Si hay algo positivo que puede extraerse de la vigente Pandemia y del confinamiento poblacional que trajo aparejado es que sirve como un buen estímulo para revisar lo que hacemos cotidianamente. Tratar de entender la situación actual nos conduce, de manera inevitable, a focalizar la atención en lo que era la “normalidad” de nuestras vidas “pre-pandemia” y examinar si hay algo realmente nuevo en este convulsivo presente.

No es fácil caracterizar la normalidad anterior al anuncio de Wuhan, porque tratar de identificar algún rasgo de estabilidad en un mundo que cambia vertiginosamente no parece sencillo. Y no parece sencillo porque ese rasgo común es justamente el cambio. Vivimos en un mundo dominado por la velocidad, por la invasión constante de imágenes, de mensajes, de informaciones que son rápidamente reemplazadas por otras antes de que haya tiempo de asimilarlas. Es el mundo de la circulación ininterrumpida en el que todo es transformado en mercancías que se hacen obsoletas al poco de haber aparecido. El único elemento común en este universo de vértigo y cambio constante, el equivalente universal, es el dinero. Todo fluye al ritmo de la circulación monetaria y todo adquiere algún valor, es decir un precio, si ocupa un lugar en este carrusel imparable de innovación y consumo.

La pandemia de 2020 irrumpió en un escenario de expansión global del capitalismo en el que la concentración de la riqueza es inédita en la historia de la humanidad. Que el control del sistema financiero, las grandes industrias y los medios masivos de comunicación e información esté reducido a unas pocas manos otorga a los grandes grupos propietarios un poder y una capacidad de presión económica y política que objeta el sentido de las democracias y compite de igual a igual con los estados nacionales. Esta circunstancia no sólo define el contexto de las transformaciones que se han dado, en los últimos tiempos, en diversos planos de la sociedad, sino que les otorga su sentido y explica su particular entramado. El acelerado desarrollo de las tecnologías informáticas y de la comunicación, y de la inteligencia artificial en particular, y la universalización de los dispositivos para disponer y ser usuario de ellas, han trasfigurado las relaciones sociales al punto de que hoy la “socialización” se da fundamentalmente a través de las redes. Es decir, la socialización en nuestras sociedades contemporáneas es, en lo más sustancial, virtual, y también controlada y vigilada. La circulación de la información convertida en mercancía como clave de la socialidad ha llevado al paroxismo aquello que, en el plano de la filosofía, resumía la posmodernidad: la verdad es una construcción y como tal se relativiza a partir de quien la enuncia. Hoy se puede sostener cualquier cosa, porque las verdades han sido transformadas en meras opiniones y en el terreno de las opiniones cualquiera dice lo que le da la gana. Las afirmaciones ya no se sostienen en argumentaciones, fundamentaciones racionales o contrastaciones empíricas sino en la simple voluntad de enunciarlas y en la capacidad de propagarlas. La llamada popularmente “posverdad” es la naturalización de propalar cualquier afirmación –por ejemplo, y sobre todo, una falsedad o una mentira, poco importa– con el objeto de obtener un rédito particular, beneficiar a propios y dañar a ajenos.

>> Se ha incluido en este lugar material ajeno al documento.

-- ==== Sys2Proof/Machine/Power.lean ====
section
/-! DEFINITION. Power, envelopes and the tally die (chapter 16) and the module's pins and reference clocks (chapter 17). -/

namespace Sys2Proof.Machine

/-! ### Black-box records (R576 to R581) -/

/-- The first nine tally registers as the record's DATA carries them after the argument (log entry 44). -/
def tallyWords (b : Block) : List Byte :=
  [Off.tlyStatus, Off.tlyPower, Off.tlyPowerCmd, Off.tlyFeed, Off.tlyRing, 0x10014, Off.tlyTimeLo, Off.tlyTimeHi, Off.tlyBbHead].flatMap
    fun o => leBytes 4 (reg b uTly o)

/-- A record of KINDs 1, 2, 7, 8 and 9: its argument, then the tally registers at the time. -/
def tallyRecord (kind : Nat) (e : Ev) (arg : Nat) (b : Block) : Block := bbRecord kind e (leBytes 4 arg ++ tallyWords b) b

/-- The bytes of a record (Table 16.6). -/
def bbBytes (rseq : Nat) (r : BbRec) : List Byte :=
  let body := leBytes 4 rseq ++ leBytes 2 r.poweron ++ leBytes 2 r.code ++ leBytes 8 r.ttime ++ leBytes 2 r.source ++ leBytes 1 r.sev ++
    leBytes 1 r.kind ++ (r.data ++ List.replicate 40 0).take 40
  body ++ leBytes 4 (crc32c body)

def bbSlots : Nat := 3145728

/-- May this record be dropped when the bucket is empty (R579)? -/
def bbDroppable (r : BbRec) : Bool := decide (r.kind = 0) && decide (r.sev < 2)

/-- TLY_BB_DROP, at most once per second (R579). -/
def bbDropEvent (b : Block) : Block :=
  let due := match b.tly.dropEvtAt with
    | none => true
    | some t => decide (t + 1000000 ≤ b.face.time)
  if due && mainOn b then
    notify uTly Fld.tlyStatusBbDrop .tlyBbDrop (min (b.tly.dropped) (2 ^ 32 - 1))
      (modTly (fun t => { t with dropEvtAt := some b.face.time, dropped := 0 }) b)
  else b

/-- BB_RECORD_WRITE: the record at the front of the queue is written, or dropped under R579. Writing the last record of a block erases the
next, so the oldest 1,024 records fall away together (R578). -/
def bbWrite (b : Block) : Block :=
  match b.bbQueue with
  | [] => b
  | r :: rest =>
    if !b.tly.powered then b
    else
      let b := { b with bbQueue := rest }
      if b.tly.bucket = 0 ∧ bbDroppable r then
        bbDropEvent (bump uTly Off.tlyBbDropLo 1 (modTly (fun t => { t with dropped := t.dropped + 1 }) b))
      else
        let b := if b.tly.dropped = 0 then b else bbDropEvent b
        let n := b.tly.store.bbHead
        let wiped := if n % 1024 = 1023 then max b.tly.store.wipedTo (n + 1 + 1024 - bbSlots) else b.tly.store.wipedTo
        modTly (fun t => { t with
          bucket := t.bucket - 1
          store := { t.store with
            bb := SMap.put (t.store.bb.filter fun p => decide (wiped ≤ p.1)) n (bbBytes n r)
            bbHead := n + 1
            wipedTo := wiped } }) b

/-- BB_BUCKET_REFILL: 1,000 records a second, up to 64,000. -/
def bbRefill (b : Block) : Block :=
  let n := (b.face.time - b.tly.refillAt) / 1000
  modTly (fun t => { t with bucket := min 64000 (t.bucket + n), refillAt := t.refillAt + 1000 * n }) b

/-- TLY_BB_SEL. -/
def bbSelect (v : Nat) (b : Block) : Block := setReg uTly Off.tlyBbSel v b

/-- The selected record. -/
def bbSelected (b : Block) : Option (List Byte) := b.tly.store.bb.find (reg b uTly Off.tlyBbSel)

/-- TLY_BB_INFO and TLY_BB_DATA as they read (R581). -/
def bbInfo (b : Block) : Nat := match bbSelected b with
  | none => 0
  | some r => 2 ^ 31 + b2n (leAt r 60 4 != crc32c (r.take 60)) * 2 ^ 30

def bbData (b : Block) (n : Nat) : Nat := match bbSelected b with
  | none => 0
  | some r => leAt r (4 * n) 4

/-! ### The main domain goes and comes (R554, R555, R565, R571) -/

/-- PWR_STATE.DSTATE, or 3 while the main domain is off. -/
def powerState (b : Block) : Nat := if railsUp b then fld b uPwr Fld.pwrStateDstate else 3

/-- A power-state change's record (KIND 9). -/
def pstateRecord (old new : Nat) (b : Block) : Block := tallyRecord 9 .tlyPstate (old * 4 + new) b

/-- The main-domain rails are removed: D3, device state OFF. -/
def mainOff (cut : Bool) (b : Block) : Block :=
  if !railsUp b then b
  else
    let old := powerState b
    let b := setFld uTly Fld.tlyPowerMainOn 0 (mainCold b)
    pstateRecord old 3 (if cut then modTly (fun t => { t with cut := true }) b else b)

Esta combinación de avances tecnológicos impensados tiempo atrás, de concentración inédita de la riqueza y del poder de presión y manipulación, en un marco de mercantilización de todos los vínculos y de omnipresencia de relativismos disolventes de cualquier certeza, es la normalidad que fue afectada, de improviso, por el virus. La rápida adaptación de lo presencial a lo virtual que vivió la humanidad, como consecuencia de las medidas globales de aislamiento obligatorio, muestra que lo más significativo en todo esto ya venía de antes. Es decir, las condiciones básicas para que el trabajo se reconvierta en teletrabajo, el comercio en comercio electrónico o la educación se transforme en remota o a distancia ya estaban desplegadas desde tiempo atrás. El complejo tecnológico informático ya apuntaba en esa dirección, sólo fueron necesarios algunos ajustes. Fue posible aislar al mundo porque los vínculos sociales estaban teleconformados desde hacía bastante. En lo sustancial, no ha cambiado la “normalidad”, se han modificado más bien sus rutinas. Se han potenciado los medios y las herramientas que la configuran, lo que ha implicado tener que encarar rápidas readaptaciones, pero siempre dentro de un terreno conocido y abonado con anterioridad.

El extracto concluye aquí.